+++ Recorded information +++

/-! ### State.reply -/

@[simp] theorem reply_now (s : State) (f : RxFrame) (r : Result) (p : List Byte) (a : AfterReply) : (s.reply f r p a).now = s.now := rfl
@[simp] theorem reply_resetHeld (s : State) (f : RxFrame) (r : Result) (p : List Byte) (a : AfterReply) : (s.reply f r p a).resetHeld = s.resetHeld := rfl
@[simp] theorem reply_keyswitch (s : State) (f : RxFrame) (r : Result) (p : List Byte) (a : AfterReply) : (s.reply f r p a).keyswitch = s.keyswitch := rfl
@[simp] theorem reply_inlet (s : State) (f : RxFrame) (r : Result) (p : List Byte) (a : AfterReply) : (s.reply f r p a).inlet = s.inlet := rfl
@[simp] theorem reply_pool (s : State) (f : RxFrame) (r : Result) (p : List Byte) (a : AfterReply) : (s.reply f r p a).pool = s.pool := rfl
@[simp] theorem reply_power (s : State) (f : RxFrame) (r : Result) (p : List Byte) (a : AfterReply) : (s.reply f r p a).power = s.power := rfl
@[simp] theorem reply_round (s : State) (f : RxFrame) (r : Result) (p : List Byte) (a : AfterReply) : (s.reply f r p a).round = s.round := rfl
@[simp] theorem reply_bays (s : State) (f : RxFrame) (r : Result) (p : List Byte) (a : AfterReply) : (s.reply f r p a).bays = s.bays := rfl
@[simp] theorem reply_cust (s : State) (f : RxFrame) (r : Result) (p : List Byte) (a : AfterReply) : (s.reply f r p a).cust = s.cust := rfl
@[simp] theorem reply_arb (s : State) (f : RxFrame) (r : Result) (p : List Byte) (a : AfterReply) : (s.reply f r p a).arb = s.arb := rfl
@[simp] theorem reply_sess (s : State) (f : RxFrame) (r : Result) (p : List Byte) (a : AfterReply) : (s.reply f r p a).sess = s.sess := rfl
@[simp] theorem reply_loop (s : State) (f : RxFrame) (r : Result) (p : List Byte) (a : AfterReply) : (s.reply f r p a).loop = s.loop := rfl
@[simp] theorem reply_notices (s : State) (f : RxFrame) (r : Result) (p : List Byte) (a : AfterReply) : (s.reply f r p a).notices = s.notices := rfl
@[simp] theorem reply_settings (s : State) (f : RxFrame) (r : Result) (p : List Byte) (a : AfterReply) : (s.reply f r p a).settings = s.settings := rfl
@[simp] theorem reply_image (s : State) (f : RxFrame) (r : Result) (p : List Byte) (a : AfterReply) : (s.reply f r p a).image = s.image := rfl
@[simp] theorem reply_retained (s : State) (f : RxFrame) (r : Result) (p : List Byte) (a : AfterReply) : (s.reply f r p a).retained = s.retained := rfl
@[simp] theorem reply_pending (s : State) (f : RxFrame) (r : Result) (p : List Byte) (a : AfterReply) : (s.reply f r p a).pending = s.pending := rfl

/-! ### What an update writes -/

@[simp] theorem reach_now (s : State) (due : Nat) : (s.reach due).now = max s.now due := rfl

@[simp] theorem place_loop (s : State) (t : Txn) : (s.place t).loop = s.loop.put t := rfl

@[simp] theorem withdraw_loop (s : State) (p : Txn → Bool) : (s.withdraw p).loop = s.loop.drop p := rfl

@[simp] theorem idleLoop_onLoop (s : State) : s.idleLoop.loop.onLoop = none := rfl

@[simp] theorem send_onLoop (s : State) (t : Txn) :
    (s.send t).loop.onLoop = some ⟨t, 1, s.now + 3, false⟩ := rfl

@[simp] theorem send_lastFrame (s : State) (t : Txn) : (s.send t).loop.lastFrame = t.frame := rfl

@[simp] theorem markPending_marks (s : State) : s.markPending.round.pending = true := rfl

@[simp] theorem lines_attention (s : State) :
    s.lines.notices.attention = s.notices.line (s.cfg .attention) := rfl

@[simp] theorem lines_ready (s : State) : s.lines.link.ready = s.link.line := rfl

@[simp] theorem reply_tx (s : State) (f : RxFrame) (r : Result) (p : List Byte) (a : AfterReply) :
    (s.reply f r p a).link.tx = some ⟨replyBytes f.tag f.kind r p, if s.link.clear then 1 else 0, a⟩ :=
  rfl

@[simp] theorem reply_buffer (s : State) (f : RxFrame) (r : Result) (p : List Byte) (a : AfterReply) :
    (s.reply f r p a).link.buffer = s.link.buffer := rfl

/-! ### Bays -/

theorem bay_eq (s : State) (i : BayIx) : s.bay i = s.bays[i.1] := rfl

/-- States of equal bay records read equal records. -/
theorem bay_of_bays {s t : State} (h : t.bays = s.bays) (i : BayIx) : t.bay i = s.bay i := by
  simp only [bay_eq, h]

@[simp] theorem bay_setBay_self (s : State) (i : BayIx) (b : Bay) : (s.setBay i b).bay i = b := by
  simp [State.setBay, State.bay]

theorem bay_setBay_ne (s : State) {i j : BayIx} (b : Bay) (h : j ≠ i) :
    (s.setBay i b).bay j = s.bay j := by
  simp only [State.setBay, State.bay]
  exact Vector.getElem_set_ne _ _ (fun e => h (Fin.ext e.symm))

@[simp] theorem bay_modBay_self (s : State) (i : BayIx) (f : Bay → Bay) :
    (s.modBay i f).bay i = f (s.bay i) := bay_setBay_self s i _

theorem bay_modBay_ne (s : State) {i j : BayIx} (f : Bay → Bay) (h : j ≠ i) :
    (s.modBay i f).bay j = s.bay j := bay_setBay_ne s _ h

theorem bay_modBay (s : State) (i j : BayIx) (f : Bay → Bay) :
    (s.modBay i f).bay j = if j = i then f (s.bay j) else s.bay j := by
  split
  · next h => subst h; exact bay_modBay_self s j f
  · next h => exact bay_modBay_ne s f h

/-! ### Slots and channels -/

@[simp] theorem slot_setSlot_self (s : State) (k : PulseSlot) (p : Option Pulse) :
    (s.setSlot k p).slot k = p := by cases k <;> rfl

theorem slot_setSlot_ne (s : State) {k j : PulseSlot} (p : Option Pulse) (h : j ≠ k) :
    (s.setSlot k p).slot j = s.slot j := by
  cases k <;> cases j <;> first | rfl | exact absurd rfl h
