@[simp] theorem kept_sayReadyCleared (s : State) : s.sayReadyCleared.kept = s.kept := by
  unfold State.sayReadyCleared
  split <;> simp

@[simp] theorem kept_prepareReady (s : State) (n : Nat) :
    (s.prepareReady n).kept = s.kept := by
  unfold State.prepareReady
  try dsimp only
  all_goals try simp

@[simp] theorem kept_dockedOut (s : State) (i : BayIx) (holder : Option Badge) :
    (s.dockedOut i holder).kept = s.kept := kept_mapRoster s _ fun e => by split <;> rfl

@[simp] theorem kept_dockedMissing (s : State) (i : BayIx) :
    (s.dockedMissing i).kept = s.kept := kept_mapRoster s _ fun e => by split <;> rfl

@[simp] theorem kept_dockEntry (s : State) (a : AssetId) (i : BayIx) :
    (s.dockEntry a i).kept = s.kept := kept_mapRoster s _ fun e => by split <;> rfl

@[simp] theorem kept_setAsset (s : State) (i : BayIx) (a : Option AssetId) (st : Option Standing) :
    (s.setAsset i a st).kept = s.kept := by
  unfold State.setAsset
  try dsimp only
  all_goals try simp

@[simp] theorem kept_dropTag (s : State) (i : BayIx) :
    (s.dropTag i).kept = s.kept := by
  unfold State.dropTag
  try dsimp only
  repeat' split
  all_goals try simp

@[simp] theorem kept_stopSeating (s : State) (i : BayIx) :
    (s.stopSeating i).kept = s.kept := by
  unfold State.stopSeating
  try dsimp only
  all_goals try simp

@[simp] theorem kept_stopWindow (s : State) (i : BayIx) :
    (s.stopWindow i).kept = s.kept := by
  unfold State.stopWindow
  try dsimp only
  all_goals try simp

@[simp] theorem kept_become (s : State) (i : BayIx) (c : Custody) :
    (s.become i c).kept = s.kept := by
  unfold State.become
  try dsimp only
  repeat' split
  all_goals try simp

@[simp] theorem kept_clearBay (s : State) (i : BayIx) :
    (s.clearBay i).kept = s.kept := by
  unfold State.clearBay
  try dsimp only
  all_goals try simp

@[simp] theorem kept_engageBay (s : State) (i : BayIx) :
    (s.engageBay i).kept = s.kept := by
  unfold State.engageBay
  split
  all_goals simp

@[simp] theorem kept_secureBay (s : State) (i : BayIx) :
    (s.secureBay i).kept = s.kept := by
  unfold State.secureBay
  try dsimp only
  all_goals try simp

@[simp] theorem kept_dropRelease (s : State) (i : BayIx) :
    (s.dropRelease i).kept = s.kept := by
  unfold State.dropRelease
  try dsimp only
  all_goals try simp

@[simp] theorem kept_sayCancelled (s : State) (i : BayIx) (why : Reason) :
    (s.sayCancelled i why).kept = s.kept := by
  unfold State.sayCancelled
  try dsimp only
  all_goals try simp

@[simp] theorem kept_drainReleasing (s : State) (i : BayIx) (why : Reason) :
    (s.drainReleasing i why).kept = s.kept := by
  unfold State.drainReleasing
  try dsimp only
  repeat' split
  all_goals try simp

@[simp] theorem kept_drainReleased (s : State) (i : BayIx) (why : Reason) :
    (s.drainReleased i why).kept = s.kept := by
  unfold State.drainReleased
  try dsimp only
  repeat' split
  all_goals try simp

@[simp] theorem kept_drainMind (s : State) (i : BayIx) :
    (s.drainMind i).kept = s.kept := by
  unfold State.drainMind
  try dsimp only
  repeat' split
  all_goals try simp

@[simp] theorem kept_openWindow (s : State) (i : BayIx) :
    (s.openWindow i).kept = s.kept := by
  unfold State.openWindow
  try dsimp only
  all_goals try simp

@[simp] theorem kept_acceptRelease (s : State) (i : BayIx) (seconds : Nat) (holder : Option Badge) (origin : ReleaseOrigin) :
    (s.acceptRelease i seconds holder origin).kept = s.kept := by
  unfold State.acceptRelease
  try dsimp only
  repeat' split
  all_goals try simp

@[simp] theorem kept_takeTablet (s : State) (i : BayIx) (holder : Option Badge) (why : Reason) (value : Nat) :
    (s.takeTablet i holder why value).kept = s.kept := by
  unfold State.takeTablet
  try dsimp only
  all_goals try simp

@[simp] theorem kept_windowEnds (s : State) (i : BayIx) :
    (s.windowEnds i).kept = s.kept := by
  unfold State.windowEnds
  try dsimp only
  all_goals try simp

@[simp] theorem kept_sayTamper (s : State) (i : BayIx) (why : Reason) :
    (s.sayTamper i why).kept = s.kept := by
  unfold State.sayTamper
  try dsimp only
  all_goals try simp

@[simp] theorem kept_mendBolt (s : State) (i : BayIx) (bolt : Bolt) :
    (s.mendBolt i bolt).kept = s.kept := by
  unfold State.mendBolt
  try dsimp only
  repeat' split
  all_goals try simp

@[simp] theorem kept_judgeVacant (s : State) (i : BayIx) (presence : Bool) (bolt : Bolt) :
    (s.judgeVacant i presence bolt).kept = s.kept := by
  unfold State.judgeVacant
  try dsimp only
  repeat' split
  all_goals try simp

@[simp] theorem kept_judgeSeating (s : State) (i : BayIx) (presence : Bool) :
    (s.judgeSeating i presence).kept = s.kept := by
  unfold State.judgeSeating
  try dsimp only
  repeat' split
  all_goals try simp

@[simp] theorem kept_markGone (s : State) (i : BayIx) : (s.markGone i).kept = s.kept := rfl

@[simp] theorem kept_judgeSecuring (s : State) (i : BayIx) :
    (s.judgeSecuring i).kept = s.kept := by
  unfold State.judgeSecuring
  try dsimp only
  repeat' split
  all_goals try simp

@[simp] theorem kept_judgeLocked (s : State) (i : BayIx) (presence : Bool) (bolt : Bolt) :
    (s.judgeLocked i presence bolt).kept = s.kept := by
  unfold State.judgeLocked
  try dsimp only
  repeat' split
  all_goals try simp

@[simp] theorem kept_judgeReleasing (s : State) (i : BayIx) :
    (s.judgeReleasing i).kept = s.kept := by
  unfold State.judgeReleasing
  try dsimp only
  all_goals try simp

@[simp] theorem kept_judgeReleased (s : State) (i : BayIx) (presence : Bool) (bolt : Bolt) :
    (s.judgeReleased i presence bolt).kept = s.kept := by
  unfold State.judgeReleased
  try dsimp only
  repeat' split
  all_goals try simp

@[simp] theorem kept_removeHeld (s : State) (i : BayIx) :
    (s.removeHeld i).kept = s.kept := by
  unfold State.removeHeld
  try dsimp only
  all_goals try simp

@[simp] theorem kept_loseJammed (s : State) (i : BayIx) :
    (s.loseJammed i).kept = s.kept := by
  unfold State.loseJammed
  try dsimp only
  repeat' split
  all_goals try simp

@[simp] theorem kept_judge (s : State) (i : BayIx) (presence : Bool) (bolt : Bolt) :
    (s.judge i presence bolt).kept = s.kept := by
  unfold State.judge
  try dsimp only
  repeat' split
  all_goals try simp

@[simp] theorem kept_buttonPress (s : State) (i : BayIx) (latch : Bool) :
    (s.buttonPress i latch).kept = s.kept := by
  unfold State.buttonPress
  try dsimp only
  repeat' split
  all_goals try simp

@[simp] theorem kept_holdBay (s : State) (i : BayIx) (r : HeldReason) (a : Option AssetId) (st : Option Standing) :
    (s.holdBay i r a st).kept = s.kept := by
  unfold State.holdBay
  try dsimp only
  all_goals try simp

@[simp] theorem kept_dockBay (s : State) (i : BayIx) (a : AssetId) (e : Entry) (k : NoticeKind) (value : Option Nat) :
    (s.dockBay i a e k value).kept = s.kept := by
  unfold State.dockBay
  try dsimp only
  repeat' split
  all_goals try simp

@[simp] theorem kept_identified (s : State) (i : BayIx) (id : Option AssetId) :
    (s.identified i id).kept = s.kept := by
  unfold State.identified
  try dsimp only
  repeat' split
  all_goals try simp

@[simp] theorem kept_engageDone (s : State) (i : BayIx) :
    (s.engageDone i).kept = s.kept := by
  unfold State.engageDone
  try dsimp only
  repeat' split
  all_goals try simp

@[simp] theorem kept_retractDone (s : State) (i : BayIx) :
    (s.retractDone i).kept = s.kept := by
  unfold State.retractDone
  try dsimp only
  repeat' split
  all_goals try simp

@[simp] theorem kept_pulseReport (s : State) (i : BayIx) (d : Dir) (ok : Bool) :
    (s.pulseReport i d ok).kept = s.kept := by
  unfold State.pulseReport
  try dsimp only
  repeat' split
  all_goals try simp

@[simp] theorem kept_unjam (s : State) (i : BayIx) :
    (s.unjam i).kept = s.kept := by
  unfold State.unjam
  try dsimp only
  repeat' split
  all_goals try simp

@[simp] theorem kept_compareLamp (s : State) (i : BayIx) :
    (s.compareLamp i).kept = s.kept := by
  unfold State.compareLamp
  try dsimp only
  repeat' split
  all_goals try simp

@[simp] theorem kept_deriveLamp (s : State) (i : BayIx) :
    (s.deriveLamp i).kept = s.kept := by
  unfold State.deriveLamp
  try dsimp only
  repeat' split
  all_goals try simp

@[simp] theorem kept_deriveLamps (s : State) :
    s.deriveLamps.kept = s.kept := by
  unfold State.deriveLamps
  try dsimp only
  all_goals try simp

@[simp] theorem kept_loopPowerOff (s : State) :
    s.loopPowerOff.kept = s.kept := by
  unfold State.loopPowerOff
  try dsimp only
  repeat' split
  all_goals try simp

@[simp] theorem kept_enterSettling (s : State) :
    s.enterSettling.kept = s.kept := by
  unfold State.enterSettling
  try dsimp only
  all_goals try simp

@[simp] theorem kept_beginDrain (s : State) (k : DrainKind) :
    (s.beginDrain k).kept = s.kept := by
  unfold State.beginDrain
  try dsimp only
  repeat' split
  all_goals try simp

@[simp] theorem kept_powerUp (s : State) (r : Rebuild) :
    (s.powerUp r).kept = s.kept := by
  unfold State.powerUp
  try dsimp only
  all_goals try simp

+++

From the data above, copy each line that has the string "PulseSlot".

**Solution:**
@[simp] theorem slot_setSlot_self (s : State) (k : PulseSlot) (p : Option Pulse) :
theorem slot_setSlot_ne (s : State) {k j : PulseSlot} (p : Option Pulse) (h : j ≠ k) :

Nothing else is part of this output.